- _Data shown_
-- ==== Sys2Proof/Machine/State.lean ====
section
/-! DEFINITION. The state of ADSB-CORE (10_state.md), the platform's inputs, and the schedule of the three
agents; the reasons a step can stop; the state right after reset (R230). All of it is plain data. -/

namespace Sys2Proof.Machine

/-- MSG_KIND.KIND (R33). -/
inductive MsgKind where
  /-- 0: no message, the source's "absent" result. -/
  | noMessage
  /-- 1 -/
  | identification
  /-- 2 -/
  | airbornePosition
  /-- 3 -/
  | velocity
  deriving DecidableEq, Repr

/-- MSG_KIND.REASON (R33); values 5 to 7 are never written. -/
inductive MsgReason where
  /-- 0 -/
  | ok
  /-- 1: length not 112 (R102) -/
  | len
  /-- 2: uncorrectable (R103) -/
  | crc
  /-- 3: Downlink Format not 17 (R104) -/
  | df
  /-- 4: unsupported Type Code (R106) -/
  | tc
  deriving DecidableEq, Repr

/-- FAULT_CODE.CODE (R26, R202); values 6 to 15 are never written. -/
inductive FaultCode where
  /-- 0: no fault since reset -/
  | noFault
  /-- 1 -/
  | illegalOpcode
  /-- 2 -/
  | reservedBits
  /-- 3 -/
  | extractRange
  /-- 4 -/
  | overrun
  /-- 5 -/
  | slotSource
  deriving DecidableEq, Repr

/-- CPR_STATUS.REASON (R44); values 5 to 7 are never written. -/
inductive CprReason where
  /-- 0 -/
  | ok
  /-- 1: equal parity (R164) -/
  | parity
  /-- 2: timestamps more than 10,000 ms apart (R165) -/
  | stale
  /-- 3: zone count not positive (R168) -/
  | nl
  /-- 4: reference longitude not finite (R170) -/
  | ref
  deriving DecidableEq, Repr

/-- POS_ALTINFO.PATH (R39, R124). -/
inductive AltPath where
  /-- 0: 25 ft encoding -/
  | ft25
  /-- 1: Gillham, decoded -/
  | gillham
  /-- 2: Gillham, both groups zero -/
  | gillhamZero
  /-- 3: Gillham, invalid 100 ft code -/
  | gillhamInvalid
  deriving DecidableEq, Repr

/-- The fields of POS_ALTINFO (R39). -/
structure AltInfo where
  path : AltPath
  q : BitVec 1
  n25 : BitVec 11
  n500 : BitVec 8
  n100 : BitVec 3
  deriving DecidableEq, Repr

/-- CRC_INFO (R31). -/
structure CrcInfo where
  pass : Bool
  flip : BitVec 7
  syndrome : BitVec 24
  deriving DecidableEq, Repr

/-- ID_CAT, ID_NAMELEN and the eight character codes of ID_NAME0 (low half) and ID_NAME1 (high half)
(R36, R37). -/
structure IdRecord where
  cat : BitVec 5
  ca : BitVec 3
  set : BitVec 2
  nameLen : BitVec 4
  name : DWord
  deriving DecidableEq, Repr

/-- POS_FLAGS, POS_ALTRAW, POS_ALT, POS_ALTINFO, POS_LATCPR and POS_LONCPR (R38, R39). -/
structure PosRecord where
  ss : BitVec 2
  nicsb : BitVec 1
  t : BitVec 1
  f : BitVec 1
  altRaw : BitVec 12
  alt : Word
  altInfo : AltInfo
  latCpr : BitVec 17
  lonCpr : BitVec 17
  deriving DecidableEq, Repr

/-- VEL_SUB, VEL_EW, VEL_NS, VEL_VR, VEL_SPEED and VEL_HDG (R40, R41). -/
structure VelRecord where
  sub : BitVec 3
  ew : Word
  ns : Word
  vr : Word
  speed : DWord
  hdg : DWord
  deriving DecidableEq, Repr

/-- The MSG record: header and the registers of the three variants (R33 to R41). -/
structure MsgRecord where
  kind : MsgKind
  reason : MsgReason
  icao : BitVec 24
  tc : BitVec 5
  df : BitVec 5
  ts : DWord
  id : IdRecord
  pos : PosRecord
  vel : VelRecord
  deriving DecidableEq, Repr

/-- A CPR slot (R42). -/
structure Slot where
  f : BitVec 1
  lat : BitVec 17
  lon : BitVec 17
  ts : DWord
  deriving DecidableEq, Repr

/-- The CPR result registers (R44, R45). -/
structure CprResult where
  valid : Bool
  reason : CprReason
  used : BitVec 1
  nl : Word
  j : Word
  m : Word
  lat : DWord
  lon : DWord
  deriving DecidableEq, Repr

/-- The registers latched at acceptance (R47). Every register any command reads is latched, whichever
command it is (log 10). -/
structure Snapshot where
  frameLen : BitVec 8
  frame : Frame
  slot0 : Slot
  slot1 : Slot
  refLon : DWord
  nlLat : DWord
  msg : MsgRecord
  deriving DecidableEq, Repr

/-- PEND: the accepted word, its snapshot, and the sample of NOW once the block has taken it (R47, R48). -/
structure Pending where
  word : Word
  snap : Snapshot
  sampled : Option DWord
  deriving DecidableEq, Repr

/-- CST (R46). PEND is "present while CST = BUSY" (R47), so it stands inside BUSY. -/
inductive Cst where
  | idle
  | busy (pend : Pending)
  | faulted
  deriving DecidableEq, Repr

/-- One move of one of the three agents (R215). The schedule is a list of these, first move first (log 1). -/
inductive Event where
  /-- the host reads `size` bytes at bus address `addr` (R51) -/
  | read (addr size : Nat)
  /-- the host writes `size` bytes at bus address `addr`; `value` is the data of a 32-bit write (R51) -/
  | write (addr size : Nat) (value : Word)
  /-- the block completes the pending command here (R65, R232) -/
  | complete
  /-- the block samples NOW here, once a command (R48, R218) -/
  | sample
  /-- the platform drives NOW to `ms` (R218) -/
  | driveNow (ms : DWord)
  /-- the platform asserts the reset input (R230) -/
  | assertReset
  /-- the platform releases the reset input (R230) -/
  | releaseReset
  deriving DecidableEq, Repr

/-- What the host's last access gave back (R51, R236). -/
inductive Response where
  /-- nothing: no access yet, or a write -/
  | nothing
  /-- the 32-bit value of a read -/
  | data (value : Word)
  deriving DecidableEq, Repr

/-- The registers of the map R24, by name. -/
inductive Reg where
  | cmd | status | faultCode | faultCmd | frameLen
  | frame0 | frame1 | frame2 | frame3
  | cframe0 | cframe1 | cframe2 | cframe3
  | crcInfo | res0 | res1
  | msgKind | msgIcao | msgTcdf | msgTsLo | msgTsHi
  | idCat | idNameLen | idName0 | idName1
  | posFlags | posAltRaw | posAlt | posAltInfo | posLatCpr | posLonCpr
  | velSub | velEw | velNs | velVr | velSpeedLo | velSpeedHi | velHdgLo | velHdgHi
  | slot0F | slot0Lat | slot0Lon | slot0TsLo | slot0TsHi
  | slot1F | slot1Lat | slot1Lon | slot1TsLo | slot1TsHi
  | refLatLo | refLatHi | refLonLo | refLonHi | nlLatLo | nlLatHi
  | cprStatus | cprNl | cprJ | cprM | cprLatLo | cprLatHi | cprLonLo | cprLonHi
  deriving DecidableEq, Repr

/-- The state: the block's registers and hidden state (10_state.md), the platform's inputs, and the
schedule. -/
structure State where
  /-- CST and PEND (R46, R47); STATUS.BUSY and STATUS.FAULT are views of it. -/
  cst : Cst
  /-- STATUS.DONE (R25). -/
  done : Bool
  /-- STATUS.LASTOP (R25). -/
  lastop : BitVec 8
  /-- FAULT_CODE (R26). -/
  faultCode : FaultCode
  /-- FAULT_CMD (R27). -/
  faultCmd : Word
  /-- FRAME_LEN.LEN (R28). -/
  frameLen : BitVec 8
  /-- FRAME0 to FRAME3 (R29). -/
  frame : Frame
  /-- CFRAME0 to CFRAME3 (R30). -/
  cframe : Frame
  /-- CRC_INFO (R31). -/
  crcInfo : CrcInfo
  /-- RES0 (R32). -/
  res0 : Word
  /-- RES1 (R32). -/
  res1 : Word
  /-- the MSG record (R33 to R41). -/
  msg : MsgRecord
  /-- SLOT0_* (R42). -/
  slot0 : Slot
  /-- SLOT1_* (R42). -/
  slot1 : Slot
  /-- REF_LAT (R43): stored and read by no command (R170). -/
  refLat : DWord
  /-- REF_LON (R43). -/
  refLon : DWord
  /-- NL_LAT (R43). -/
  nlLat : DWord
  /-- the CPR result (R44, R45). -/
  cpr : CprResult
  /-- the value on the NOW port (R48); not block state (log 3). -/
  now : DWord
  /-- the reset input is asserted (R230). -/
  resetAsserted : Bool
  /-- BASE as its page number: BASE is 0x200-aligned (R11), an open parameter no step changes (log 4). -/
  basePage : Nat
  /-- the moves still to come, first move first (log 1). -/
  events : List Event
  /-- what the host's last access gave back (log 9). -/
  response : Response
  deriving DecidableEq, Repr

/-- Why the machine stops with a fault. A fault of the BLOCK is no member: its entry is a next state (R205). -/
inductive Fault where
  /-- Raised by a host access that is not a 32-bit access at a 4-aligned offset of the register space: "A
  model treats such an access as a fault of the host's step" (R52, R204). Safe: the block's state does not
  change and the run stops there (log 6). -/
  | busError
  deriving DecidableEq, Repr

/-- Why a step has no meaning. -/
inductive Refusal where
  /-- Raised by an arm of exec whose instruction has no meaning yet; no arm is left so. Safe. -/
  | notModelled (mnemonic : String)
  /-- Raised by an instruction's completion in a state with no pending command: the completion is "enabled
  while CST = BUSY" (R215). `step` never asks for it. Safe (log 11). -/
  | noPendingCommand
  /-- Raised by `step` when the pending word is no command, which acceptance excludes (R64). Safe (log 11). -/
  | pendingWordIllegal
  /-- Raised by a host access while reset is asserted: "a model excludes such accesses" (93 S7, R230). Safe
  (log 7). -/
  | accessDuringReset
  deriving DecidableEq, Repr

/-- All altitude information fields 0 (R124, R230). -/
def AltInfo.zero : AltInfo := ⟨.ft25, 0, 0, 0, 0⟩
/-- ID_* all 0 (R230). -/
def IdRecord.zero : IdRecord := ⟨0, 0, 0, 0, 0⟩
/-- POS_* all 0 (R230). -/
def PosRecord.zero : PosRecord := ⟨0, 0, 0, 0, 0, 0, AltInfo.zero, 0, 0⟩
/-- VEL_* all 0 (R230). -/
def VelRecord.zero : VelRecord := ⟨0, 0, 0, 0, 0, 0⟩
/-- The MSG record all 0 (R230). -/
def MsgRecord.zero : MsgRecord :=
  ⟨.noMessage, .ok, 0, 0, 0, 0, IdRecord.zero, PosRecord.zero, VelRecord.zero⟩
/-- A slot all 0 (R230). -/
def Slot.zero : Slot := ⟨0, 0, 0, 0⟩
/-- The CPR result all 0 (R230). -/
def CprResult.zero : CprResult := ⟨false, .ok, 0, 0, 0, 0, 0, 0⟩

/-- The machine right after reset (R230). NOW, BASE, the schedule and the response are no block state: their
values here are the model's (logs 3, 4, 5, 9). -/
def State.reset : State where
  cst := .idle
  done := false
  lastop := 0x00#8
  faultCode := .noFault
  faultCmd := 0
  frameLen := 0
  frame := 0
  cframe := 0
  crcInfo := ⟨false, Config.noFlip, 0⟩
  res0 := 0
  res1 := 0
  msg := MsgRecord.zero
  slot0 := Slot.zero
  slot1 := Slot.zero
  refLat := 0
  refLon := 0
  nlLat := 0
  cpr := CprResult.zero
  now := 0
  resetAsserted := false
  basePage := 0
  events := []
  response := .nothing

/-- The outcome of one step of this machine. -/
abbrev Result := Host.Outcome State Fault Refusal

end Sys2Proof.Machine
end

- _Your objective_
Could you reproduce, exactly, every line above from the line with "(R124, R230). -/" to the line with "faultCmd := 0", and no other line? Both ends count.

- _Response area_
/-- All altitude information fields 0 (R124, R230). -/
def AltInfo.zero : AltInfo := ⟨.ft25, 0, 0, 0, 0⟩
/-- ID_* all 0 (R230). -/
def IdRecord.zero : IdRecord := ⟨0, 0, 0, 0, 0⟩
/-- POS_* all 0 (R230). -/
def PosRecord.zero : PosRecord := ⟨0, 0, 0, 0, 0, 0, AltInfo.zero, 0, 0⟩
/-- VEL_* all 0 (R230). -/
def VelRecord.zero : VelRecord := ⟨0, 0, 0, 0, 0, 0⟩
/-- The MSG record all 0 (R230). -/
def MsgRecord.zero : MsgRecord :=
  ⟨.noMessage, .ok, 0, 0, 0, 0, IdRecord.zero, PosRecord.zero, VelRecord.zero⟩
/-- A slot all 0 (R230). -/
def Slot.zero : Slot := ⟨0, 0, 0, 0⟩
/-- The CPR result all 0 (R230). -/
def CprResult.zero : CprResult := ⟨false, .ok, 0, 0, 0, 0, 0, 0⟩

/-- The machine right after reset (R230). NOW, BASE, the schedule and the response are no block state: their
values here are the model's (logs 3, 4, 5, 9). -/
def State.reset : State where
  cst := .idle
  done := false
  lastop := 0x00#8
  faultCode := .noFault
  faultCmd := 0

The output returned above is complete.